Multiple Sulfur Isotope Insights on the Tectonic Evolution of the 4.02-2.94 Ga Acasta Gneiss Complex

The Acasta Gneiss Complex (AGC) of the Canadian Northwest Territories represents the oldest known evolved crust, with zircon U-Pb ages up to 4.03 Ga. Collectively, the AGC captures more than a billion years of crustal generation, spanning several metamorphic episodes, with diverse lithologies dominated by tonalitic and granitic gneisses, but also containing amphibolites and metamorphosed ultramafic rocks. The tectonic processes that sustained such long-lived magmatism are a subject of active study, and a shift in tectonic regime from plume-like to subduction-like processes around 3.6 Ga has been proposed. Multiple sulfur isotopes (MSI) have the potential to inform this debate since they are a unique tracer of Archean atmospheric sulfur (with Δ33S ≠ 0) and can thus identify surficial inputs to magmatic systems. Here we present whole rock MSI data on low-strain Acasta felsic gneisses spanning 4.0-2.9 Ga. We find small but statistically significant variations in δ34S and Δ33S values from 4.0 to 3.5 Ga, with δ34S increasing from 1.0 ± 0.1 to 3.5 ± 0.1 ‰ and D33S decreasing from 0.00 ± 0.01 to -0.04 ± 0.01 ‰ (relative to V-CDT). This may be explained by kinetic mass-dependent fractionation of S isotopes during magmatic differentiation or by small degrees of mixing with a negative Δ33S component.

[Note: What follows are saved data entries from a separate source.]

/-- The beat is over: the next one, or the end. -/
def State.copyNext (s : State) (id : Nat) (o : CopyOp) (n : Nat) : State :=
  let pos := o.pos + n
  let fresh := pos % o.row = 0
  let o := { o with
    pos := pos, hand := none, fault := none, reach := none, column := 0, passed := 0
    saved := if fresh then [] else o.saved, savedPoison := if fresh then [] else o.savedPoison }
  if pos < o.total then (s.putCopy id o).copyGo id o
  else if o.held.isEmpty then s.copyDone id o
  else s.putCopy id { o with order := o.order.map fun x => (x.1, s.cycle) }

/-- The channel that an operation serves. -/
def State.chainOfOp (s : State) (o : CopyOp) : Option ChainRun :=
  o.chain.bind fun ch => ((s.tile o.tile).channels.getD ch Channel.stopped).run

/-- Bytes that fail: the token's error, and the bytes taken off as if performed (R321). A failing record of a chain keeps the first
cause; its status store posts nothing, and its failure is the token's all the same (R317). A beat of several units fails unit by unit
(R311). -/
def State.copyFail (s : State) (id : Nat) (o : CopyOp) (n cause detail : Nat) (addr : Word64) : State :=
  if o.mode == .move && !o.fine && ({ o with fine := true }).beat < n then
    (s.putCopy id { o with fine := true, hand := none, reach := none, column := 0 }).copyGo id { o with fine := true, hand := none }
  else
    let s := match o.token with
      | some t => s.updOwner o fun clock c => (c.failToken clock t cause detail addr).progress clock t n
      | none => match o.mode, (s.chainOfOp o).bind (·.token) with
        | .store _, some t => s.updOwner o fun clock c => c.failToken clock t cause detail addr
        | _, _ => s
    let s := match o.chain with
      | some ch => s.updChannel o.tile ch fun h => { h with run := h.run.map fun (r : ChainRun) =>
          if r.cause = 0 then { r with cause := cause, detail := detail } else r }
      | none => s
    s.copyNext id o n

/-! ### Holds and promises -/

/-- Whether an access of an operation, to a home, waits for an operation that the context issued before it in another line (R89, R318, R319):
until that one's beats have all been injected, and as long as it has a write left to the home. What a chain does is issued with its CPYCH. -/
def State.lineHeld (s : State) (id : Nat) (o : CopyOp) (home : Option Home) : Bool :=
  s.copies.any fun (x : Nat × CopyOp) =>
    (decide (x.2.q.seq < o.q.seq) || (x.2.q.seq == o.q.seq && decide (x.1 < id))) && x.2.owner == o.owner && x.2.tile == o.tile && x.2.chain != o.chain &&
      (x.2.order.isNone || (s.writesLeft x.2).any fun h => sameHome h home)

/-- What an access of an operation that has left its queue still waits for: older operations of other lines (R318), an acquire whose scope
holds its home (R94), and its own release (R93): at sys where it writes to host memory (R97). -/
def State.copyHeld (s : State) (id : Nat) (o : CopyOp) (home : Option Home) (write : Bool) : Bool :=
  match o.owner.bind s.findWho with
  | none => false
  | some (tile, _, c) =>
    let release := write && (match o.mode with
      | .store _ => true
      | _ => match decode o.q.slot o.q.lend o.q.word with
        | .ok i => isRelease i
        | .error _ => false)
    let scope := if home.all fun h => h.space != 3 then o.q.scope.toNat else 5
    s.lineHeld id o home || ((c.acquires o.q).any fun a => home.all (s.covers a.scope.toNat tile)) ||
      (release && s.unpublished tile c o.q.seq scope)

/-- The token on which an operation reports what it waits for: its own, or that of the chain it serves (R324). -/
def State.opToken (s : State) (o : CopyOp) : Option Nat := o.token.or ((s.chainOfOp o).bind (·.token))

/-- A part of open latency (R324): the budgets of an operation add up, and the token takes the later promise. -/
def State.promisePart (s : State) (id : Nat) (o : CopyOp) (found : Word64) (field part : Nat) : State × CopyOp :=
  match o.owner.bind s.findWho, s.opToken o with
  | some (tile, place, c), some t =>
    let budget := o.budget + bitsOf (c.csrLast 0x69).toNat (16 * field) 16
    let since := if o.since < found then found else o.since
    let p := since + BitVec.ofNat 64 (budget + ceilDiv o.total 128)
    let o := { o with budget := budget, since := since, parts := o.parts ||| part }
    ((s.putCtx tile place (c.updToken t fun k => { k with promise := if k.promise < p then p else k.promise })).putCopy id o, o)
  | _, _ => (s, o)

/-- The host and remote parts of a home, once each for the source and the destination. -/
def State.promiseHome (s : State) (id : Nat) (o : CopyOp) (h : Home) (source : Bool) : State × CopyOp :=
  let part := (if h.space = 3 then 1 else if s.isHere h then 0 else 4) * (if source then 2 else 1)
  if part = 0 || o.parts &&& part ≠ 0 then (s, o)
  else s.promisePart id o o.issued (if h.space = 3 then 1 else 2) part

/-- Starts a walk for a page, or joins the one under way; the service runs at most 1,024 at once, in the order of their misses (R328). A
tile takes one of its 16 slots, or none where it has one for the page; where all are taken the miss waits inside the engine. -/
def State.startWalk (s : State) (tile : Nat) (root : Word64) (page : Nat) : State :=
  let same (w : Walk) : Bool := w.root == root && w.page == page
  let put (s : State) (l : List Walk) : State := { s with hub := { s.hub with walks := l } }
  match s.hub.walks.find? same with
  | some w =>
    if w.tiles.contains tile || 16 ≤ s.missSlots tile then s
    else put s (s.hub.walks.map fun w => if same w then { w with tiles := w.tiles ++ [tile] } else w)
  | none =>
    if 16 ≤ s.missSlots tile then s
    else
      let s1 := put s (s.hub.walks ++ [⟨root, page, [tile]⟩])
      if s.hub.walks.length < 1024 then { s1 with free := s1.free + 1 }.after (1 + Config.delay s1.free) (.walkComplete root page) 60 else s1

/-- A miss of the translation cache: its promise (R324), the token's outstanding miss, and its walk. -/
def State.copyMiss (s : State) (id : Nat) (o : CopyOp) (root : Word64) (page : Nat) : State :=
  let x := s.promisePart id o s.cycle 0 0
  let s := x.1.putCopy id { x.2 with walk := some (root, page) }
  let s := match s.opToken o with
    | some t => s.updOwner o fun _ c => c.updToken t fun k => { k with misses := k.misses + 1 }
    | none => s
  s.startWalk o.tile root page

/-- What the engine finds at the issue of an operation: the unbounded parts that its first addresses show, with their promises, and its first
miss (R324). -/
def State.copyProbe (s : State) (id : Nat) (o : CopyOp) : State :=
  let look (x : State × CopyOp) (kind : Nat) (a : Word64) (source : Bool) : State × CopyOp :=
    let s := x.1
    let o := x.2
    match s.translate o kind a (if source then .read else o.touch) with
    | .at g => s.promiseHome id o (homeOf g) source
    | .miss root page =>
      if o.walk.isSome then x
      else
        let s := s.copyMiss id o root page
        (s, (s.copies.find? id).getD o)
    | .fails _ _ => x
  let x := look (s, o) o.dkind o.dst false
  (if o.reads then look x o.skind o.src true else x).1

/-- Whether an operation is the first of its line, and so may run. -/
def State.runs (s : State) (id : Nat) (o : CopyOp) : Bool :=
  ((List.find? (fun (x : Nat × CopyOp) => sameLine x.2 o) s.copies).map (·.1)) == some id

/-- Puts an operation into its engine. -/
def State.addCopy (s : State) (o : CopyOp) : State :=
  let id := s.ids
  let alone := !s.copies.any fun x => sameLine x.2 o
  let s := { s.putCopy id o with ids := id + 1 }
  let s := match o.owner, o.chain with
    | some w, none => (match s.findWho w with
        | some (t, p, c) => s.putCtx t p { c with pending := c.pending ++ [(⟨id, o.q.seq, 3⟩ : Pending)] }
        | none => s)
    | _, _ => s
  let s := s.copyProbe id o
  match s.copies.find? id with
  | some o => if alone && o.walk.isNone then s.copyGo id o else s
  | none => s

S isotope signatures show a clear shift after 3.5 Ga, with positive Δ33S values up to +0.08 ± 0.02 ‰ suggesting input of surface-derived material. Ultramafic units occurring within the 4.0-3.6 Ga gneisses also feature small positive Δ33S signatures, offering a potential complementary sink to the felsic gneisses. We suggest that ultramafic rocks represent magmatic residues of basaltic parental magmas, with tonalites and granites representing the evolved melts. A narrow range in δ34S values of 4.0-3.6 Ga rocks centered around 1-1.5‰ suggests that extraction of Earth's first crust from the primordial mantle was accompanied by S isotope fractionation, encouraging discussion over the origin of the non-chondritic S isotope signature (δ34S ≈ -1‰) of the depleted mantle.